Yes, it seems to be a progression. It may be leading up to something.
“When they leap out and attack me, I’ll know I’ve arrived.”
Who knows? I gather that art criticism is a complex area.
But the sequences faded shortly thereafter, and I was left jogging on my bright trail through darkness once again. Down, down the still gentle slope toward the crossroads. Where was the Cheshire Cat when rabbit hole logic was what I really needed?
One moment I was watching the crossroads as I advanced upon it. An eye blink later I was still watching the crossroads, only now the scene was altered. There was now a lamppost on the near right-hand corner. A shadowy figure stood beneath it, smoking.
“Frakir, how’d they pull that one?” I asked.
Very quickly, she replied.
“What do the vibes read?”
Attention focused in your direction.
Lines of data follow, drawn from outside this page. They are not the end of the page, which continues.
/-- RECORD_COUNT changes by EVAL, CHECK and CLEAR_COUNT only (R27). -/
theorem exec_recordCount {i : Instr} {s t : State} (h : exec i s = .next t) :
    t.recordCount = s.recordCount ∨
      ((i = .eval ∨ i = .check) ∧ t.result = .record ∧ t.recordCount = s.recordCount + 1) ∨
      (i = .clearCount ∧ t.recordCount = 0) := by
  have hcheck (hi : i = .eval ∨ i = .check) : t.recordCount = s.recordCount ∨
      (t.result = .record ∧ t.recordCount = s.recordCount + 1) := by
    rw [exec_recordCount_check hi h]
    split
    · exact .inr ⟨‹_›, rfl⟩
    · exact .inl rfl
  cases i with
  | eval => exact (hcheck (.inl rfl)).imp_right fun hr => .inl ⟨.inl rfl, hr⟩
  | check => exact (hcheck (.inr rfl)).imp_right fun hr => .inl ⟨.inr rfl, hr⟩
  | clearCount =>
    cases h
    exact .inr (.inr ⟨rfl, rfl⟩)
  | nop | div | extract =>
    cases h
    exact .inl rfl

/-- The REC registers change by a record and by EXTRACT only (R30). -/
theorem exec_record {i : Instr} {s t : State} (h : exec i s = .next t) :
    t.record = s.record ∨ t.result = .record ∨ i = .extract := by
  have hcheck (u : State) (F : Frame) : (u.finishCheck F).record = u.record ∨ (u.finishCheck F).result = .record := by
    rw [State.finishCheck_record, State.finishCheck_result]
    split
    · exact .inr ‹_›
    · exact .inl rfl
  cases i with
  | eval =>
    obtain rfl | rfl := execEval_cases h
    · exact (hcheck (s.writeDec _) _).imp_right .inl
    · exact .inl rfl
  | check =>
    cases h
    exact (hcheck s s.frame).imp_right .inl
  | extract => exact .inr (.inr rfl)
  | nop | div | clearCount =>
    cases h
    exact .inl rfl

/-! ### The latched word (R151, R156) -/

/-- The completion of a word is that of the command it decodes to, or ILLEGAL_CMD. -/
theorem runLatched_cases {w : Word} {s t : State} (h : runLatched w s = .next t) :
    (∃ i, decodeWord w = .ok i ∧ exec i s = .next t) ∨ t = s.complete .illegalCmd := by
  cases hw : decodeWord w with
  | ok i =>
    rw [runLatched_of_ok hw] at h
    exact .inl ⟨i, rfl, h⟩
  | error e =>
    rw [runLatched_of_error hw] at h
    cases h
    exact .inr rfl

/-- A completion changes the five result registers, RESULT, DONE and BUSY: nothing else. -/
theorem runLatched_eq {w : Word} {s t : State} (h : runLatched w s = .next t) :
    t = ((((s.writeDec t.dec).writeDivision t.division).writeRecord t.record).writeCount t.recordCount).complete
      t.result := by
  obtain ⟨i, -, hexec⟩ | rfl := runLatched_cases h
  · exact exec_eq hexec
  · rfl

/-- A completion leaves the engine idle with DONE = 1, and the parameters, the samples and the outside world alone. -/
theorem runLatched_frame {w : Word} {s t : State} (h : runLatched w s = .next t) :
    t.engine = .idle ∧ t.done = true ∧ t.cfg = s.cfg ∧ t.mem = s.mem ∧ t.env = s.env := by
  rw [runLatched_eq h]
  exact ⟨rfl, rfl, rfl, rfl, rfl⟩

end Sys2Proof.Machine
end

section
/-! SUPPORT. The host's step with the event it takes and the access it makes (spec/30_encoding.md R70, spec/44_host_scan.md
R169, spec/70_reset_and_hazards.md R200, R210), and one step of the reset input. -/

namespace Sys2Proof.Machine

/-- Every host step there is: `s` before, the index after. -/
inductive HostStep (s : State) : State → Prop
  /-- The reset input (R200, R210). -/
  | reset (how : Restart) (rest : List HostEvent) : s.env.inputs = .reset how :: rest →
      HostStep s ((s.setInputs rest).applyReset.restartDriver how)
  /-- An access of the reference driver, at a turn event or with no event pending (R169). -/
  | driver (d : Driver) (a : BusAccess) (rest : List HostEvent) : s.env.driver = some d → d.access? s.cfg = some a →
      s.hostAccess? = some a → s.env.inputs = [] ∧ rest = [] ∨ s.env.inputs = .turn :: rest →
      HostStep s (((s.afterAccess a).setDriver (d.after ((s.accessValue a).getD 0))).setInputs rest)
  /-- A pending access, or one read of a pending poll (R70). -/
  | event (ev : HostEvent) (rest : List HostEvent) (a : BusAccess) (e : Environment) : s.env.inputs = ev :: rest →
      ev.ofScan = false → s.hostAccess? = some a → e.driver = s.env.driver → e.resets = s.env.resets →
      HostStep s { s.afterAccess a with env := e }
  /-- A turn of a driver with nothing left to do, or a poll of another device. -/
  | skip (ev : HostEvent) (rest : List HostEvent) : s.env.inputs = ev :: rest → HostStep s (s.setInputs rest)

/-- A turn of the reference driver, when its turn has come. -/
theorem HostStep.of_driverTurn? {s t : State} {rest : List HostEvent}
    (hi : s.env.inputs = [] ∧ rest = [] ∨ s.env.inputs = .turn :: rest) (h : (s.setInputs rest).driverTurn? = some t) :
    HostStep s t := by
  obtain ⟨d, a, hd, ha, rfl⟩ := State.driverTurn?_some h
  have hda : s.driverAccess? = some a := by
    rw [State.driverAccess?, show s.env.driver = some d from hd, Option.bind_some]
    exact ha
  have hhost : s.hostAccess? = some a := by
    obtain ⟨hi, -⟩ | hi := hi <;> rw [State.hostAccess?, hi] <;> exact hda
  rw [State.afterAccess_setInputs]
  exact .driver d a rest hd ha hhost hi

/-- One read of a pending poll, or nothing where another device is addressed. -/
theorem HostStep.of_poll {s : State} {addr : Nat} {mask expected : Word} {rest : List HostEvent}
    (h : s.env.inputs = .poll addr mask expected :: rest) :
    HostStep s ((s.setInputs rest).performEvent (.poll addr mask expected)) := by
  have hhost : s.hostAccess? = some (.read addr .word) := by rw [State.hostAccess?, h]
  obtain ⟨-, -, -, -, -, -, -, hdriver, hresets⟩ := s.afterAccess_frame (.read addr .word)
  simp only [State.performEvent, State.afterAccess_setInputs]
  split
  · split
    · exact .event _ rest _ _ h rfl hhost hdriver hresets
    · exact .event _ rest _ _ h rfl hhost hdriver hresets
  · exact .skip _ rest h

theorem State.hostTurn?_step {s t : State} (h : s.hostTurn? = some t) : HostStep s t := by
  cases hi : s.env.inputs with
  | nil =>
    rw [State.hostTurn?, hi] at h
    have hs : s.setInputs [] = s := by rw [← hi]; rfl
    exact .of_driverTurn? (.inl ⟨hi, rfl⟩) (hs ▸ h)
  | cons ev rest =>
    rw [State.hostTurn?, hi] at h
    cases h
    cases ev with
    | access a =>
      have hhost : s.hostAccess? = some a := by rw [State.hostAccess?, hi]
      obtain ⟨-, -, -, -, -, -, -, hdriver, hresets⟩ := s.afterAccess_frame a
      simp only [State.performEvent, State.afterAccess_setInputs]
      cases (s.setInputs rest).accessValue a <;> exact .event _ rest _ _ hi rfl hhost hdriver hresets
    | poll addr mask expected => exact .of_poll hi
    | turn =>
      rw [State.performEvent]
      cases ht : (s.setInputs rest).driverTurn? with
      | none => exact .skip _ rest hi
      | some u => exact .of_driverTurn? (.inr hi) ht
    | reset how => exact .reset how rest hi

/-- Every step: a completion, a host step of an idle block, one before which a running command counts its wait down, or
none. -/
inductive StepKind (s t : State) : Prop
  | completes (w : Word) (n : Nat) : s.engine = .running w n → runLatched w s = .next t → StepKind s t
  | host (u : State) : s.engine = .idle ∧ u = s ∨ (∃ w n, s.engine = .running w (n + 1) ∧ u = s.tick w n) → HostStep u t →
      StepKind s t
  | rests : s.engine = .idle → s.hostTurn? = none → t = s → StepKind s t

theorem step_kind {s t : State} (h : step s = .next t) : StepKind s t := by
  obtain ⟨w, n, hw, hrun⟩ | ⟨w, n, hw, ht⟩ | ⟨hi, ht⟩ | ⟨hi, hn, rfl⟩ := step_cases h
  · exact .completes w n hw hrun
  · exact .host _ (.inr ⟨w, n, hw, rfl⟩) (State.hostTurn?_step ht)
  · exact .host s (.inl ⟨hi, rfl⟩) (State.hostTurn?_step ht)
  · exact .rests hi hn rfl

/-! ### STATUS.BUSY as the host polls it (R71) -/

theorem State.getLsbD_statusWord_busy (s : State) : (s.readReg .status).getLsbD 0 = s.busy := by
  show (_ ++ BitVec.ofBool s.busy : BitVec 32).getLsbD 0 = s.busy
  rw [BitVec.getLsbD_append]
  simp

/-- The poll of `wait` is satisfied by a word with bit 0 clear. -/
theorem pollDone_busy (v : Word) : pollDone 1 0 v = !v.getLsbD 0 := by
  rw [pollDone, show v &&& 1 = (BitVec.ofBool (v.getLsbD 0)).setWidth 32 from
    BitVec.and_one_eq_setWidth_ofBool_getLsbD]
  cases v.getLsbD 0 <;> rfl

theorem pollDone_status (s : State) : pollDone 1 0 (s.readReg .status) = !s.busy := by
  rw [pollDone_busy, s.getLsbD_statusWord_busy]

/-! ### The reset input -/

/-- The reset input comes before a completion that is not due yet (R200). -/
theorem step_reset {s : State} {how : Restart} {rest : List HostEvent} {w : Word} {n : Nat}
    (h : s.env.inputs = .reset how :: rest) (he : s.engine = .idle ∨ s.engine = .running w (n + 1)) :
    step s = .next ((s.setInputs rest).applyReset.restartDriver how) := by
  obtain he | he := he
  · rw [step, he]
    simp only [State.hostTurn?, h]
    rfl
  · rw [step, he]
    simp only [State.hostTurn?, State.tick_env, h]
    rfl

end Sys2Proof.Machine
end

section
/-! SUPPORT. What one step can do to the result registers and to the sample memory (spec/10_state.md section 3,
spec/20_memory.md R49). -/

namespace Sys2Proof.Machine

/-- What no bus access writes: the parameters, RESULT and the result registers. -/
structure SameResults (s t : State) : Prop where
  cfg : t.cfg = s.cfg
  result : t.result = s.result
  division : t.division = s.division
  record : t.record = s.record
  recordCount : t.recordCount = s.recordCount

theorem State.afterAccess_sameResults (s : State) (a : BusAccess) : SameResults s (s.afterAccess a) := by
  obtain ⟨hcfg, hresult, hdivision, hrecord, -, hcount, -⟩ := s.afterAccess_frame a
  exact ⟨hcfg, hresult, hdivision, hrecord, hcount⟩

/-- A host step but the reset input is at most one bus access. -/
theorem HostStep.reset_or_sameResults {s t : State} (h : HostStep s t) :
    (∃ how rest, s.env.inputs = .reset how :: rest ∧ t = (s.setInputs rest).applyReset.restartDriver how) ∨
      SameResults s t := by
  cases h with
  | reset how rest hi => exact .inl ⟨how, rest, hi, rfl⟩
  | driver d a rest =>
    obtain ⟨hcfg, hresult, hdivision, hrecord, hcount⟩ := s.afterAccess_sameResults a
    exact .inr ⟨hcfg, hresult, hdivision, hrecord, hcount⟩
  | event ev rest a e =>
    obtain ⟨hcfg, hresult, hdivision, hrecord, hcount⟩ := s.afterAccess_sameResults a
    exact .inr ⟨hcfg, hresult, hdivision, hrecord, hcount⟩
  | skip ev rest => exact .inr ⟨rfl, rfl, rfl, rfl, rfl⟩

/-- What a step can do to the result registers: a completion, the reset input, or nothing. -/
theorem step_results {s t : State} (h : step s = .next t) :
    (∃ w n, s.engine = .running w n ∧ runLatched w s = .next t) ∨
    (∃ how rest, s.env.inputs = .reset how :: rest ∧ t = (s.setInputs rest).applyReset.restartDriver how) ∨
    SameResults s t := by
  cases step_kind h with
  | completes w n hw hrun => exact .inl ⟨w, n, hw, hrun⟩
  | host u hu ht =>
    right
    obtain ⟨-, rfl⟩ | ⟨w, n, -, rfl⟩ := hu
    · exact ht.reset_or_sameResults
    · obtain hreset | hsame := ht.reset_or_sameResults
      · exact .inl hreset
      · exact .inr ⟨hsame.cfg, hsame.result, hsame.division, hsame.record, hsame.recordCount⟩
  | rests _ _ ht =>
    subst ht
    exact .inr (.inr ⟨rfl, rfl, rfl, rfl, rfl⟩)

/-- Only a write to an idle block's sample word changes the memory (R46, R47). -/
theorem State.afterAccess_mem {s : State} {a : BusAccess} (h : (s.afterAccess a).mem ≠ s.mem) :
    s.busy = false ∧ ∃ addr v o, a = .write addr .word v ∧ Config.windowOffset? s.cfg addr = some o ∧
      Config.target s.cfg o .word = .sampleWord o ∧ s.afterAccess a = s.storeWord o v := by
  have heffect := s.afterAccess_cases a
  generalize ht : s.afterAccess a = t at h heffect
  cases heffect with
  | nothing | accErr | locked => exact absurd rfl h
  | register r v =>
    obtain ⟨-, hmem, -⟩ := s.writeReg_frame v r
    exact absurd hmem h
  | sample o v ha hb h4 h1 h2 =>
    subst ha
    by_cases ho : o < windowBytes
    · exact ⟨hb, _, v, o, rfl, Config.windowOffset?_base _ _ ho, Config.target_sample h4 h1 h2, rfl⟩
    · have hnone : Config.windowOffset? s.cfg (s.cfg.base + o) = none := if_neg (by omega)
      simp only [State.afterAccess, hnone] at ht
      exact absurd (congrArg State.mem ht.symm) h

/-- A host step changes the memory by the reset input, or by the store of the access it makes. -/
theorem HostStep.mem {s t : State} (h : HostStep s t) (hm : t.mem ≠ s.mem) :
    (∃ how rest, s.env.inputs = .reset how :: rest ∧ t.mem = []) ∨
      (∃ a, s.hostAccess? = some a ∧ (s.afterAccess a).mem ≠ s.mem ∧ t.mem = (s.afterAccess a).mem ∧
        t.env.resets = s.env.resets) := by
  cases h with
  | reset how rest hi => exact .inl ⟨how, rest, hi, rfl⟩
  | driver d a rest _ _ ha =>
    obtain ⟨-, -, -, -, -, -, -, -, hresets⟩ := s.afterAccess_frame a
    exact .inr ⟨a, ha, hm, rfl, hresets⟩
  | event ev rest a e _ _ ha _ hresets => exact .inr ⟨a, ha, hm, rfl, hresets⟩
  | skip ev rest => exact absurd rfl hm

end Sys2Proof.Machine
end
No vicious intent, yet.
I slowed as I drew near. The trail became pavement, curbs at either hand, sidewalks beyond them. I stepped out of the street onto the right-hand walk. As I moved along it, a damp fog blew past me, hung between me and the light. I slowed my pace even more. Shortly I saw that the pavement had grown damp. My footsteps echoed as if I walked between buildings. By then the fog had grown too dense for me to discern whether buildings had actually occurred beside me. It felt as if they had, for there were darker areas here and there within the gloom. A cold wind began to blow against my back, and droplets of moisture fell upon me at random intervals. I halted. I turned up the collar of my cloak. From somewhere entirely out of sight, high overhead, came the faint buzzing sound of an airplane. I began walking again after it had gone by. Tinily then, and muffled, from across the street perhaps, came the sound of a piano playing a half-familiar tune. I drew my cloak about me. The fog swirled and thickened.